Required work
The material below holds a span beginning at the line with "fzo => execVwadd" and ending at the line with "len rnd fzi fzo sat s". Quote that span exactly, both ends included, and only that span.
========================================================================
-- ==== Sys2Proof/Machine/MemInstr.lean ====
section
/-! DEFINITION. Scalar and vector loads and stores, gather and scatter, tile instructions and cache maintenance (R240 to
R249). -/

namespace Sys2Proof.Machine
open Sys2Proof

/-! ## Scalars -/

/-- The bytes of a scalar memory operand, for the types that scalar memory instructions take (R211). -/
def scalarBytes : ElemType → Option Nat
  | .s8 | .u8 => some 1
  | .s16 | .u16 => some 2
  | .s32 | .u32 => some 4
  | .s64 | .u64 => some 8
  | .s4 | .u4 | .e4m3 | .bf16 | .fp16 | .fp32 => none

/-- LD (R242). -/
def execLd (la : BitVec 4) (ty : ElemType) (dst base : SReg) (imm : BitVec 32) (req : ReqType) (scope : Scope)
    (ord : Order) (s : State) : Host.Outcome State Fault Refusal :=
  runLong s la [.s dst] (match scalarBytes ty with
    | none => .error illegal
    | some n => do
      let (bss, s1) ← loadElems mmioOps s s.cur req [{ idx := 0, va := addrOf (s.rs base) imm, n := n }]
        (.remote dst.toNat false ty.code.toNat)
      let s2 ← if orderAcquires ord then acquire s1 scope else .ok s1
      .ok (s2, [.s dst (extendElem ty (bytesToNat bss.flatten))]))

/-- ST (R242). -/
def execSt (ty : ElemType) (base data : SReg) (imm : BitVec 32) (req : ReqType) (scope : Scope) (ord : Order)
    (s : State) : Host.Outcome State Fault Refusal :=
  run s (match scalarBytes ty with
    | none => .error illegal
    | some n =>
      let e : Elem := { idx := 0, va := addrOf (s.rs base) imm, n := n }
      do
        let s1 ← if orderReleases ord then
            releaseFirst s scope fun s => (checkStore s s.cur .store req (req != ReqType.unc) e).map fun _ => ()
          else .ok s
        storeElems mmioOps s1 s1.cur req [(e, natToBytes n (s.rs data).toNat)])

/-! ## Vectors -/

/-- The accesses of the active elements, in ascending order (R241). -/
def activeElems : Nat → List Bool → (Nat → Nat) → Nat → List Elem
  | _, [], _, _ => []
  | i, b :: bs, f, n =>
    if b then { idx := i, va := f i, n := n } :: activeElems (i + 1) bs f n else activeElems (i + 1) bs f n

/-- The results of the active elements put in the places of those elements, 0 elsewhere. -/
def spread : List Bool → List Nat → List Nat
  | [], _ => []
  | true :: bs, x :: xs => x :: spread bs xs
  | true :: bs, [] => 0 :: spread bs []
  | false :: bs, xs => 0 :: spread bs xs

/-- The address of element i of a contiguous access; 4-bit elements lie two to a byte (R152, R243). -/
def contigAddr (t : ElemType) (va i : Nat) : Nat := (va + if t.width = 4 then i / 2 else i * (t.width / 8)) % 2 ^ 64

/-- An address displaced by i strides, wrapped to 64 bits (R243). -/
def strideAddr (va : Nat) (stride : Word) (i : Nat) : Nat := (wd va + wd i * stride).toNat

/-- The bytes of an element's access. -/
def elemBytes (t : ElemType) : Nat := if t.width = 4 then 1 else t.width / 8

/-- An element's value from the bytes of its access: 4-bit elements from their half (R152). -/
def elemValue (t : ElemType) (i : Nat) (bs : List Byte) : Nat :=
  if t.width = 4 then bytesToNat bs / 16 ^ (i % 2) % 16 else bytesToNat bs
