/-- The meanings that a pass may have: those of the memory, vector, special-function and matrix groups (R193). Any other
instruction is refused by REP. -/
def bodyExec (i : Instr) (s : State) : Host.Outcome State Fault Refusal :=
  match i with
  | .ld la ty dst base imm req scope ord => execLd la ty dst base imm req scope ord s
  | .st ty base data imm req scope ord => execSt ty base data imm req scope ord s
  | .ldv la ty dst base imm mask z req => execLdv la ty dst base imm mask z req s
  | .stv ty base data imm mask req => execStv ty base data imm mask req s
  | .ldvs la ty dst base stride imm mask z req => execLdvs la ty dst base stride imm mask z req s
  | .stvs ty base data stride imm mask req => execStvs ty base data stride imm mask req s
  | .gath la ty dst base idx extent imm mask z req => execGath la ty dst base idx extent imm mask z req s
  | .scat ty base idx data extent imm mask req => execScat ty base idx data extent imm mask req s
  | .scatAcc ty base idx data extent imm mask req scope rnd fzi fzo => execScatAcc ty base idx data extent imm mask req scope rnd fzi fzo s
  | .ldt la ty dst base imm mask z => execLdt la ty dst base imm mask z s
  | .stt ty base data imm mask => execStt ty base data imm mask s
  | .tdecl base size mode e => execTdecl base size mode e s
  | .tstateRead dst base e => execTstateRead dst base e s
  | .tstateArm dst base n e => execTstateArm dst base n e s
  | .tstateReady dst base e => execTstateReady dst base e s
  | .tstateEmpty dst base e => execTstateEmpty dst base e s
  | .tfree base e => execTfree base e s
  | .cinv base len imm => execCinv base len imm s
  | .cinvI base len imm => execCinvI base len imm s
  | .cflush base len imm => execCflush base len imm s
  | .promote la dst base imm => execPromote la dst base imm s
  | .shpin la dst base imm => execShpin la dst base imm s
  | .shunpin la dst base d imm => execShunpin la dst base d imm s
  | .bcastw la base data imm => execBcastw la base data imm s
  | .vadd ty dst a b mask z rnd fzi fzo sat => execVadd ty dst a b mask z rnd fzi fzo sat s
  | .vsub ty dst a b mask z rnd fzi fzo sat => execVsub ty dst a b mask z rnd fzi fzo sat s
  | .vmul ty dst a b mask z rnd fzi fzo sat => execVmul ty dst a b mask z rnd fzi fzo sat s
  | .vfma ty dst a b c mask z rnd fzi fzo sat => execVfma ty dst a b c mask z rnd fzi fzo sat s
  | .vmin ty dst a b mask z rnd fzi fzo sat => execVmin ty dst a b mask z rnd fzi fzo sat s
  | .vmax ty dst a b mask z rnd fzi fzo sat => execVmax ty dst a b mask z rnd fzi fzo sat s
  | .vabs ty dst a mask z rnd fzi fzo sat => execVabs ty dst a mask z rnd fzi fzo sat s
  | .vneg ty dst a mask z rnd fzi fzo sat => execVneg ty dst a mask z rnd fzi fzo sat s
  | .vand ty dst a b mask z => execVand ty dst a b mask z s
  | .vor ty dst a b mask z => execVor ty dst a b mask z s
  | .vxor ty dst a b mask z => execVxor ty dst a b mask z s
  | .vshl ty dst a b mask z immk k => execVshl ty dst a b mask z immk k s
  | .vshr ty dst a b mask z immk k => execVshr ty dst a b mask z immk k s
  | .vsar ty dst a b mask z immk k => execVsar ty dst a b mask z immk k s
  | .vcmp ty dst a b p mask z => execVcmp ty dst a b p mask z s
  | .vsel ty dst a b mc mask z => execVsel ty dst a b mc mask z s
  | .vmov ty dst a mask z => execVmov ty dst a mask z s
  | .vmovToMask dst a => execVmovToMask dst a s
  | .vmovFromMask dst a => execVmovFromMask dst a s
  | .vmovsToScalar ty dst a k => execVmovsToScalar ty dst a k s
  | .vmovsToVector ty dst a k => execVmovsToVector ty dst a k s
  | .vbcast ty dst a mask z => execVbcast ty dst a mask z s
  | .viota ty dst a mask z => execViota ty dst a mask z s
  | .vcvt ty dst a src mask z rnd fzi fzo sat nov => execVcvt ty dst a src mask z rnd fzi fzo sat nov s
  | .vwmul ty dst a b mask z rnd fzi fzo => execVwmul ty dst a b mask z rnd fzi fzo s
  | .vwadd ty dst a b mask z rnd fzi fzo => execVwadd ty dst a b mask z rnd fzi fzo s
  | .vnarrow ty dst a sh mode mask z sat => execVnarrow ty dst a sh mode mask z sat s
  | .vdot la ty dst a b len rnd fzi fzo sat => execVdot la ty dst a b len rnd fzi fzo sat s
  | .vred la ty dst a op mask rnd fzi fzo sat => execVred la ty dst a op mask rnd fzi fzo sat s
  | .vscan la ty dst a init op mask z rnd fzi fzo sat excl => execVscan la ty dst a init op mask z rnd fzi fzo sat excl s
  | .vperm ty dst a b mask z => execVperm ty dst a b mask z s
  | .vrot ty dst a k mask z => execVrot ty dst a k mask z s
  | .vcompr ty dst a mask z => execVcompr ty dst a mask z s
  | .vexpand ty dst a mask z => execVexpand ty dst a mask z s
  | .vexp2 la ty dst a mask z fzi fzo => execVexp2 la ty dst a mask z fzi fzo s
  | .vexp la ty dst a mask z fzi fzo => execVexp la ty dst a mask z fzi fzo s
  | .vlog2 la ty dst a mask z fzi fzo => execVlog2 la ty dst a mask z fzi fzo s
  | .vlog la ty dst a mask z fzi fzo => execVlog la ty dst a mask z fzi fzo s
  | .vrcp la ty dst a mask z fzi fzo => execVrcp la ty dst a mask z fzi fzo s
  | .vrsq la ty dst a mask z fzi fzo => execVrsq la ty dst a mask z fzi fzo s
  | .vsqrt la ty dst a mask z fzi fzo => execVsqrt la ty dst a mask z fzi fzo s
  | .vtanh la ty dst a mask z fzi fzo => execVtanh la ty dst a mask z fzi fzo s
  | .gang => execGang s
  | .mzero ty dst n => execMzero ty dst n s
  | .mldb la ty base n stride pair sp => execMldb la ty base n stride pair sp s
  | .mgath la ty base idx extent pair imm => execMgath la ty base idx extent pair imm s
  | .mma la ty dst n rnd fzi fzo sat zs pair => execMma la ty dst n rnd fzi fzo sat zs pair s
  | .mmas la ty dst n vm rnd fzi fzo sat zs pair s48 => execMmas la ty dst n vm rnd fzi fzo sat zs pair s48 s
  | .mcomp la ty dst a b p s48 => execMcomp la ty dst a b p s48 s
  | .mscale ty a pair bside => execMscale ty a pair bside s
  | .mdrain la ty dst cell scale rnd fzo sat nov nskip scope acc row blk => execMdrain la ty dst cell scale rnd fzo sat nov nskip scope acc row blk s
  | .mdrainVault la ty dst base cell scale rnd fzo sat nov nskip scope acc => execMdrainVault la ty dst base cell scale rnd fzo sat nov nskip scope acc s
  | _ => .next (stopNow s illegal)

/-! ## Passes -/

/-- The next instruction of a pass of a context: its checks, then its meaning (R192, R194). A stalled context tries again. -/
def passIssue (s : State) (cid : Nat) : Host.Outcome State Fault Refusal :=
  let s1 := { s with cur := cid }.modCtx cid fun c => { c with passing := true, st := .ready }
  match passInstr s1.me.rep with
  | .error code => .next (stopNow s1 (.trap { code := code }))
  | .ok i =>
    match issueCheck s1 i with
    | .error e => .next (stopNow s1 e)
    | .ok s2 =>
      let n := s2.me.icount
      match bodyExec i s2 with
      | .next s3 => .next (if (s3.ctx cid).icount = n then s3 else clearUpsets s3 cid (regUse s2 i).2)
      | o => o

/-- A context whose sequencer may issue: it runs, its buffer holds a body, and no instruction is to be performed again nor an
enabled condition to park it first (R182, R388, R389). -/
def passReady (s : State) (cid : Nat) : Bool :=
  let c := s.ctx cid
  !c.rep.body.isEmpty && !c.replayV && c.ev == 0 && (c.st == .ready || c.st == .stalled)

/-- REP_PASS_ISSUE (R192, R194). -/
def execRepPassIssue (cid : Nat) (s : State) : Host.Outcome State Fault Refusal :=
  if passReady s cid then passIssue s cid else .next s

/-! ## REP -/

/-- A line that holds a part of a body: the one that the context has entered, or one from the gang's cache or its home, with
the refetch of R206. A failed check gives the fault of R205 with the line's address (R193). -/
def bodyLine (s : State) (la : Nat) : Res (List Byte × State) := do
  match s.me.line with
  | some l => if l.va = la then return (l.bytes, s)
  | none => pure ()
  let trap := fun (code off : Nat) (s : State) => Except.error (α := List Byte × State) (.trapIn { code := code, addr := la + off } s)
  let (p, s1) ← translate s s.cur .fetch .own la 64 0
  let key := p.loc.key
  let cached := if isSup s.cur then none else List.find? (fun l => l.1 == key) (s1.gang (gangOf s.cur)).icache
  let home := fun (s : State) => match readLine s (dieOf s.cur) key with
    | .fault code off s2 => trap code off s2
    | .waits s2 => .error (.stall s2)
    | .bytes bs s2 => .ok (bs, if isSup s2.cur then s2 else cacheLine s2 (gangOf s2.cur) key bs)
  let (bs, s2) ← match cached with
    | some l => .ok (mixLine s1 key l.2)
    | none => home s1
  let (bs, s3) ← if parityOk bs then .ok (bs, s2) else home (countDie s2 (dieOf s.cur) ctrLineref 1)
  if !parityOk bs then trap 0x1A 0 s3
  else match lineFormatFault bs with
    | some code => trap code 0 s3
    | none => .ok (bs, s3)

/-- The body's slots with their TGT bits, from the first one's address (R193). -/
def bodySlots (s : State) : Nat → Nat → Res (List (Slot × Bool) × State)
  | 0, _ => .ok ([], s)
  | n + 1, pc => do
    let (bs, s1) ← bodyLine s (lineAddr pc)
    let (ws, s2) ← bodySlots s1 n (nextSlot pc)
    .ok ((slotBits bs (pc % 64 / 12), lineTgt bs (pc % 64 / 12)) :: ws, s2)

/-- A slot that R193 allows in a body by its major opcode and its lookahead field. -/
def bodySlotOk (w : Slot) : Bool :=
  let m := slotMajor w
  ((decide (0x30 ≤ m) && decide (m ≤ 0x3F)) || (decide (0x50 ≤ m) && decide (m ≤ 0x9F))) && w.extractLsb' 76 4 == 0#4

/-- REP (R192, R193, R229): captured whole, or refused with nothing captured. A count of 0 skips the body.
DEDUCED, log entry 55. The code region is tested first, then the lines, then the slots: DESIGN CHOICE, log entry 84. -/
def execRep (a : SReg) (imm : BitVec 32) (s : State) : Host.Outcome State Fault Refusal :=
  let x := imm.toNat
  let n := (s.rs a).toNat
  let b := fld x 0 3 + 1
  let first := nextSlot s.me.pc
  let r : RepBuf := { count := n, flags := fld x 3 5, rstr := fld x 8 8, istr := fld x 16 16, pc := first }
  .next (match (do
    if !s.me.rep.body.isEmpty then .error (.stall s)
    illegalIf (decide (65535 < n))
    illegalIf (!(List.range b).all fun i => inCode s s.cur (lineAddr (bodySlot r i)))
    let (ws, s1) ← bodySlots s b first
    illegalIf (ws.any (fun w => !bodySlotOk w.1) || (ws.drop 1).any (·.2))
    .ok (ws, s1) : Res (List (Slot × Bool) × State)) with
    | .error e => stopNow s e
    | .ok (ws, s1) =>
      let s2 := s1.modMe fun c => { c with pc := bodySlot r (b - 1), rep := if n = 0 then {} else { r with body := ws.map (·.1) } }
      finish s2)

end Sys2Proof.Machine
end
========================================================================
Problem solution
  | .vwadd ty dst a b mask z rnd fzi fzo => execVwadd ty dst a b mask z rnd fzi fzo s
  | .vnarrow ty dst a sh mode mask z sat => execVnarrow ty dst a sh mode mask z sat s
  | .vdot la ty dst a b len rnd fzi fzo sat => execVdot la ty dst a b len rnd fzi fzo sat s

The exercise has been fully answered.